Below are some records. Print exactly the lines between the one holding "unfold fetch" and the one holding "(outer_startSession s k)", inclusive, and nothing else.

==== Exercise data ====

-- ==== Sys2Proof/Laws/Exec.lean ====
section
/-! SUPPORT. What a whole command does to the queue, the running time, the store, the host's settings of the event table
and the programming in progress: eight commands may touch one of these, the others touch none. -/
namespace Sys2Proof.Machine

@[simp] theorem core_respond (kind tag : Byte) (st : Status) (p : List Byte) (s : State) :
    core (respond kind tag st p s) = core s := rfl

@[simp] theorem core_refuse (kind tag : Byte) (st : Status) (s : State) : core (refuse kind tag st s) = core s := rfl

/-- A request in which core is kept by the answer. -/
theorem core_request {s : State} {f : State → State} (h : s.link.processing = none → core (f s) = core s) :
    ∃ t, request s f = .next t ∧ core t = core s := by
  unfold request
  split
  · exact ⟨_, rfl, rfl⟩
  · rename_i hp
    exact ⟨_, rfl, h (by simpa using hp)⟩

/-- An event in which core is kept. -/
theorem core_event {s : State} {f : State → State} (h : core (f s) = core s) : ∃ t, event s f = .next t ∧ core t = core s :=
  ⟨_, rfl, (core_judgeFlags s (f s)).trans h⟩

/-- A setting request in which core is kept. -/
theorem core_setting {s : State} {f : State → State} (h : s.link.processing = none → core (f s) = core s) :
    ∃ t, setting s f = .next t ∧ core t = core s :=
  core_request fun hp => (core_judgeFlags s (f s)).trans (h hp)

theorem core_enterFresh (tag : Byte) (k : Slot) (s : State) (h : s.link.processing = none) :
    core (enterProcessing 0x40 tag (.freshRead tag k false) s) = core s := by
  simp only [core, enterProcessing, respond, programming, h]; rfl

theorem core_finishFresh (kind tag x : Byte) (k : Slot) (b : Bool) (st : Status) (p : List Byte) (s : State)
    (h : s.link.processing = some (.freshRead x k b)) : core (finishProcessing kind tag st p s) = core s := by
  simp only [core, finishProcessing, respond, programming, h]; rfl

/-- The commands that can touch the queue's time, the store, the host's settings of the event table or the programming. -/
def touchesCore (c : Instr) : Prop :=
  (∃ cut, c = .coldReset cut) ∨ (∃ tag b, c = .resetLink tag b) ∨ (∃ tag k l m, c = .setEventControl tag k l m) ∨
  (∃ tag f, c = .setAttentionFloor tag f) ∨ (∃ tag o d, c = .writePolicy tag o d) ∨ c = .policyWriteComplete ∨
  (∃ tag b, c = .freezePolicy tag b) ∨ c = .freezeComplete

theorem core_fetch (k : Kind) (s : State) : core (fetch k s) = core s := by
  unfold fetch
  simp only [core, controls_mapEntry s k EventEntry.fetched rfl rfl]
  rfl

theorem core_placeFreshRead (k : Slot) (s : State) : core (placeFreshRead k s) = core s := core_of_outer (outer_placeFreshRead s k)

section
variable (s : State)
@[simp] theorem core_armWakeTimer (n : Nat) : core (armWakeTimer n s) = core s := rfl
@[simp] theorem core_setButton (b : Button) : core (setButton b s) = core s := rfl
@[simp] theorem core_setOverride (p : Nat) (e : KeyEntry) : core (setOverride p e s) = core s := rfl
@[simp] theorem core_putManual (a b : Nat) : core (putManual a b s) = core s := rfl
@[simp] theorem core_applyLimits (a b : Nat) : core (applyLimits a b s) = core s := core_of_outer (outer_applyLimits s a b)
@[simp] theorem core_putCal (r : CalRecord) : core (putCal r s) = core s := core_of_outer (outer_putCal s r)
@[simp] theorem core_endCal (o : CalOutcome) (c : Option CalCause) : core (endCal o c s) = core s :=
  core_of_outer (outer_endCal s o c)
@[simp] theorem core_suspend (f : Suspension → Suspension) : core (suspend f s) = core s := core_of_outer (outer_suspend s f)
@[simp] theorem core_enterFault (k : Slot) (c : ChargeFault) : core (enterFault k c s) = core s :=
  core_of_outer (outer_enterFault s k c)
@[simp] theorem core_startSession (k : Slot) : core (startSession k s) = core s := core_of_outer (outer_startSession s k)
@[simp] theorem core_readClass (code : Nat) : core (readClass code s) = core s := core_of_outer (outer_readClass s code)
@[simp] theorem core_badAlarm (k : Slot) : core (badAlarm k s) = core s := core_of_outer (outer_badAlarm s k)
@[simp] theorem core_answerManual (t a b : Byte) : core (answerManual t a b s) = core s := by simp [answerManual]
@[simp] theorem core_answerStart (t : Byte) (k : Slot) : core (answerStart t k s) = core s := by
  unfold answerStart; split <;> (try split) <;> simp
end

theorem core_answerRecord (t : Byte) (k : Slot) (f : Bool) (s : State) (h : s.link.processing = none) :
    core (answerRecord t k f s) = core s := by
  unfold answerRecord
  split
  · rfl
  · split
    · rw [core_enterFresh _ _ _ (by exact h), core_placeFreshRead]
    · rfl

====

> Task answer:
  unfold fetch
  simp only [core, controls_mapEntry s k EventEntry.fetched rfl rfl]
  rfl

theorem core_placeFreshRead (k : Slot) (s : State) : core (placeFreshRead k s) = core s := core_of_outer (outer_placeFreshRead s k)

section
variable (s : State)
@[simp] theorem core_armWakeTimer (n : Nat) : core (armWakeTimer n s) = core s := rfl
@[simp] theorem core_setButton (b : Button) : core (setButton b s) = core s := rfl
@[simp] theorem core_setOverride (p : Nat) (e : KeyEntry) : core (setOverride p e s) = core s := rfl
@[simp] theorem core_putManual (a b : Nat) : core (putManual a b s) = core s := rfl
@[simp] theorem core_applyLimits (a b : Nat) : core (applyLimits a b s) = core s := core_of_outer (outer_applyLimits s a b)
@[simp] theorem core_putCal (r : CalRecord) : core (putCal r s) = core s := core_of_outer (outer_putCal s r)
@[simp] theorem core_endCal (o : CalOutcome) (c : Option CalCause) : core (endCal o c s) = core s :=
  core_of_outer (outer_endCal s o c)
@[simp] theorem core_suspend (f : Suspension → Suspension) : core (suspend f s) = core s := core_of_outer (outer_suspend s f)
@[simp] theorem core_enterFault (k : Slot) (c : ChargeFault) : core (enterFault k c s) = core s :=
  core_of_outer (outer_enterFault s k c)
@[simp] theorem core_startSession (k : Slot) : core (startSession k s) = core s := core_of_outer (outer_startSession s k)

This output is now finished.